= Beginning of Section =

/-- What stands before the retirement of a load whose access ran ahead: nothing, with the access then gone; or its install. -/
inductive SpecEnd where
  | wait
  | go (s : State) (evs : List Nat)
  deriving DecidableEq, Repr

/-- The oldest access in flight of thread `g`, when it is the load of `n` bytes at `va` which now retires (R271): it waits for its
data and its install. One that holds, or that waits to become non-speculative, goes out as an ordinary access (R270, R281).
The events are those its data came with (Table 6-7). -/
def State.retireSpec (s : State) (g va n : Nat) : SpecEnd :=
  match (s.core (g / 2)).spec.find? (fun o => o.acc.thread == g && !o.dead) with
  | some o =>
    if o.acc.fetch || o.acc.va != va || o.acc.size != n then .go s []
    else
      let gone := s.onCore (g / 2) (fun c => { c with spec := dropFirst (· == o) c.spec })
      let evs := (if o.redone then [0x08] else []) ++
        (if o.data.isEmpty then [] else [0x06] ++ (if o.fromL2 then [] else [0x07]))
      match o.at_ with
      | .sent => .wait
      | .ready => if o.put then .go gone evs else .wait
      | _ => .go gone (if o.redone then [0x08] else [])
  | none => .go s []

/-! ### Cycles (R277) -/

/-- The SPEC_ events of a thread that count cycles, `n` of them in this tick of SCLK: active, held at a bound of the core, at a
shared bound, by SPECGUARD, or at the Tile Queue.
DESIGN CHOICE (log 25). -/
def State.cycleEvents (s : State) (g : Nat) : List Nat :=
  let ops := (s.core (g / 2)).spec.filter (fun o => o.acc.thread == g && !o.dead)
  let h := (s.thread g).hold
  (if s.active g then [0x40] else []) ++
  (if h = .coreBound ∨ ops.any (fun o => o.at_ == .decode || o.at_ == .bound) then [0x45] else []) ++
  (if h = .bound then [0x46] else []) ++ (if ops.any (fun o => o.at_ == .guard) then [0x47] else []) ++
  (if h = .tileQueue then [0x48] else [])

/-- Does a thread count any SPEC_ event of cycles? -/
def Thread.countsCycles (t : Thread) : Bool :=
  bitOf (t.sysNat Sys.pmctl) 0 && (List.range 8).any (fun n =>
    bitOf (t.sysNat (Sys.pmsel n)) 12 && decide (bitsOf (t.sysNat (Sys.pmsel n)) 7 0 ∈ [0x40, 0x45, 0x46, 0x47, 0x48]))

/-- One tick of SCLK with no command waiting (R703): the time base counts while VAUX is up, and the threads count their cycles, a
free number of them.
DESIGN CHOICE (log 1, 25). -/
def State.tick (s : State) : State :=
  if s.pins.vaux then
    let on := s.threads.filter (fun p => p.2.countsCycles)
    let n := Config.cyclesOf s.free
    let s := { s with timeBase := s.timeBase + 1, free := if on.isEmpty then s.free else s.free + 1 }
    on.foldl (fun s p => (s.cycleEvents p.1).foldl (fun s e => s.countSpec p.1 e n) s) s
  else s

end Sys2Proof.Machine
end

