/-- A request takes a page-read entry. -/
def State.takeRead (s : State) (n : Nat) (r : LoamReq) : State :=
  let x := s.stack n
  let e : PageRead :=
    { entry := x.nextRead, domain := r.domain, page := 0, stage := 2, volume := r.volume, rev := r.revision,
      unit := s.unitOf r, reqs := [r], sensed := false, tried := [], good := [], failing := [] }
  (s.onStack n (fun x => { x with reads := x.reads ++ [e], nextRead := x.nextRead + 1 })).continueRead n e

/-- What a request comes to that takes no entry (R495, R502): a failed stack poisons it, zeros and a buffered page are sent, and
it merges with a read in flight of its page, or of its unit while the map is read. None when it needs an entry. -/
def State.loamAct (s : State) (n : Nat) (r : LoamReq) : Option State :=
  let x := s.stack n
  let u := s.unitOf r
  match (s.volume r.volume).rev r.revision with
  | none => some s
  | some rev =>
    if x.state = 2 then some (s.unitLost n [r] (List.range 8) 0x03)
    else
      let s' := s.onStack n (fun x => x.touchMap r.volume rev u)
      let next := x.nextPage r.volume rev u
      match next with
      | .zero => some (s'.sendCodewords [r] (List.range 8))
      | .page st p =>
        if st = 0 ∧ x.buffer.contains (p, r.domain) then
          some ((s'.onStack n (fun x => { x with buffer := lruPut 64 x.buffer (p, r.domain) })).sendCodewords [r] (List.range 8))
        else
          let same (e : PageRead) : Bool :=
            e.domain == r.domain && ((e.volume == r.volume && e.rev == r.revision && e.unit == u) ||
              (st == 0 && e.stage == 0 && e.page == p))
          (x.reads.find? same).map (fun e => s'.mergeRead n e [r])

/-- Does a request of domain `d` find a page-read entry of the stack (R264, R498)? Patrol and refresh reads, each
whole within its step, hold a reserve of 64 (R265). -/
def State.loamAdmits (s : State) (n d : Nat) : Bool :=
  let x := s.stack n
  s.admits 2 2048 x.inUse x.reads.length 64 d

/-- A request at its LC (R495, R517): it is served without an entry, takes one behind no earlier request that could have it, or
holds. -/
def State.loamRequest (s : State) (r : LoamReq) : State :=
  let n := loamStack r
  let x := s.stack n
  let hold := s.onStack n (fun x => { x with waiting := x.waiting ++ [r] })
  if !x.ready then hold
  else match s.loamAct n r with
    | some s' => s'
    | none =>
      if s.loamAdmits n r.domain && !x.waiting.any (fun w => s.loamAdmits n w.domain) then s.takeRead n r else hold

/-- Serves the waiting requests of a stack in the order they reached the bound (R261), `k` of them at most. -/
def State.serveLoam (s : State) (n k : Nat) : State :=
  match k with
  | 0 => s
  | k + 1 =>
    let x := s.stack n
    if !x.ready then s
    else match x.waiting.find? (fun r => (s.loamAct n r).isSome || s.loamAdmits n r.domain) with
      | some r =>
        let s := s.onStack n (fun x => { x with waiting := dropFirst (· == r) x.waiting })
        ((s.loamAct n r).getD (s.takeRead n r)).serveLoam n k
      | none => s

/-- Serves every waiting request of a stack that can be. -/
def State.serveStack (s : State) (n : Nat) : State := s.serveLoam n (s.stack n).waiting.length

/-- The entries that wait for the map page that `e` reads, `e` among them, in the order they came to it. -/
def Stack.mapMates (x : Stack) (e : PageRead) : List PageRead := x.reads.filter (fun f => f.sameMap e)

/-- The end of a page's read with every codeword correct: a map page enters the map cache and the entries that need it go on; a
data page enters the decoded-page buffer, and the entry is freed. -/
def State.pageGood (s : State) (n : Nat) (e : PageRead) : State :=
  if e.stage = 0 then (s.onStack n (fun x => { x with buffer := lruPut 64 x.buffer (e.page, e.domain) })).dropRead n e.entry
  else
    let s := s.onStack n (fun x =>
      if e.stage = 2 then { x with mapTop := lruPut 64 x.mapTop (e.volume, e.rev) }
      else { x with mapLeaf := lruPut 128 x.mapLeaf e.page })
    ((s.stack n).mapMates e).foldl (fun s f => s.continueRead n f) s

= End of Section =

Each line in the listing above that includes the word "every" needs to be copied out.

- SOLUTION TO THIS PROBLEM
/-- Serves every waiting request of a stack that can be. -/
/-- The end of a page's read with every codeword correct: a map page enters the map cache and the entries that need it go on; a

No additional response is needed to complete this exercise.